Through such probing conversations, you may identify what are their true priorities and what may be your own dreams which you may be trying to impose upon them. For Gwendolyn, she treasures the relationships with her peers that have ID/D but she also loves to converse with others. She now lives in a fabulous residential living community with hundreds of other adults with ID/D. She has worked in food prep with the opportunity to converse with co-workers and the public. Gwendolyn also loves to spend time with family at home and through travels, sharing her accomplishments with aunts and uncles and fielding questions from cousins. We all believe she has struck the right balance for Gwendolyn.
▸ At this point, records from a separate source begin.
-- ==== Sys2Proof/Machine/Vector.lean ====
section
/-! DEFINITION. The meanings of VINT, VFLT, VCMP, VMOV, VCVT and VMASK (06 R153 to R164, R173 to R175). -/

namespace Sys2Proof.Machine

/-! ## Shared forms -/

/-- Registers of a vector instruction with row operands under a prefix. -/
def vuses (p : Option VPfx) (regs : List VReg) (lm : List (VReg × LaneMod)) : Uses := { vs := regs ++ pfxRegs p, lm := lm, tile := true }

/-- The tiles of all operands have one lane width (06 R153). -/
def sameWidth (c : Core) (d : VReg) (l : List VReg) : Bool := l.all fun v => (typeOf c v).bits == (typeOf c d).bits

/-- The tiles of all operands have one floating-point type that is not of 8 bits (06 R153). -/
def floatType (c : Core) (d : VReg) (l : List VReg) : Option FpFmt :=
  let t := typeOf c d
  if (t == .fp32 || t == .bf16 || t == .fp16) && l.all fun v => typeOf c v == t then Fmt.fp? t else none

/-- A VINT form with two operands: f takes the lane width and the two lanes (06 R156). -/
def vint2 (s : State) (h : Hdr) (p : Option VPfx) (d a b : VReg) (ma mb : LaneMod) (f : Nat → Nat → Nat → Nat) : Out :=
  issue s (vlen p) h (vuses p [d, a, b] [(a, ma), (b, mb)]) fun x _ s =>
    let c := core s x.loc
    if !sameWidth c d [a, b] then .trap cELEM 0 0
    else
      let w := (typeOf c d).bits
      .go (putRow s x d p w (List.zipWith (f w) (readLanes c a ma) (readLanes c b mb)))

def vint1 (s : State) (h : Hdr) (p : Option VPfx) (d a : VReg) (ma : LaneMod) (f : Nat → Nat → Nat) : Out :=
  issue s (vlen p) h (vuses p [d, a] [(a, ma)]) fun x _ s =>
    let c := core s x.loc
    if !sameWidth c d [a] then .trap cELEM 0 0
    else
      let w := (typeOf c d).bits
      .go (putRow s x d p w ((readLanes c a ma).map (f w)))

/-- The flags of the active lanes (06 R154, R158). -/
def activeFlags (c : Core) (p : Option VPfx) (l : List (BitVec 5)) : BitVec 5 :=
  (l.zipIdx.foldl (fun acc q => if (activeMask c p).getLsbD q.2 then acc ||| q.1 else acc) 0)

/-- Writes a row of floating-point results with the flags of its active lanes. -/
def putRowF (s : State) (x : Cur) (d : VReg) (p : Option VPfx) (w : Nat) (r : List (Nat × BitVec 5)) : State :=
  let fl := activeFlags (core s x.loc) p (r.map Prod.snd)
  modTh (putRow s x d p w (r.map Prod.fst)) x.loc x.slot (orFlags fl)

def vmode (th : Thread) (p : Option VPfx) : Rnd := match p with | some q => rndOf th q.rnd | none => modeOf th

/-- A VFLT form with two operands (06 R158). -/
def vflt2 (s : State) (h : Hdr) (p : Option VPfx) (d a b : VReg) (ma mb : LaneMod) (f : FpFmt → Rnd → Nat → Nat → Nat × BitVec 5) : Out :=
  issue s (vlen p) h (vuses p [d, a, b] [(a, ma), (b, mb)]) fun x _ s =>
    let c := core s x.loc
    match floatType c d [a, b] with
    | none => .trap cELEM 0 0
    | some t => .go (putRowF s x d p (typeOf c d).bits (List.zipWith (f t (vmode (me s x) p)) (readLanes c a ma) (readLanes c b mb)))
Your family's goals and the right balance for your loved one may be different. How can you help make THEIR ambitions come true?
The Down Syndrome Community
Finally, I want to share some thoughts regarding inclusion within the Down syndrome community itself. I really never paid much attention to this subject before I began work on The UPLifting Guidebook Project. But this project has given me the great fortune to meet many amazing families around the world. I've gotten to hear their stories, struggles, and successes. I've realized the Down syndrome community is indeed a broad spectrum of abilities and dreams.
Even within our own community, we are often disconnected and far from inclusive, despite our global need for sharing, learning, supporting, and advocating together. Through my discussions, I've met families that feel they are excluded from most social events, learning topics, or resource allocations through local or national Down syndrome organizations because their self-advocate is non-verbal, overweight, or dual diagnosis with autism. Yes, these conditions may require further attention and have unique challenges, but don't we all have our unique challenges...and strengths and beauty?
Did you know that 25-40% of adults with Down syndrome are also diagnosed with autism? I had no idea. These families met the challenge of an at/near birth diagnosis of Down syndrome and all the heartache and joy that comes along with that, only to notice other unique physical or behavioral traits that surfaced during childhood, resulting in their autism diagnosis often between the ages of 5-10 years old. I think we can all envision how overwhelming that could be! Yet, nearly every family with a dual diagnosis indicated they felt alone. They no longer felt welcomed into the Down syndrome community given the behavioral differences, nor into the autism community given their obvious physical traits. And the families also recognized that their issues were not additive - Down syndrome plus autism challenges - but in some ways exponential because the combination presented unique physical and mental health obstacles which could make accomplishing tasks that parents of children with Down syndrome see as routine nearly impossible for those with autism as well.
And what do we need during moments of crisis more than anything? Understanding, ideas, support, and helpful resources from our COMMUNITY.
Let us all use this as an opportunity to be inclusive first within the broad definition of our Down syndrome community and also within the community as a whole so that our own self-advocates can achieve the goals and dreams they themselves establish.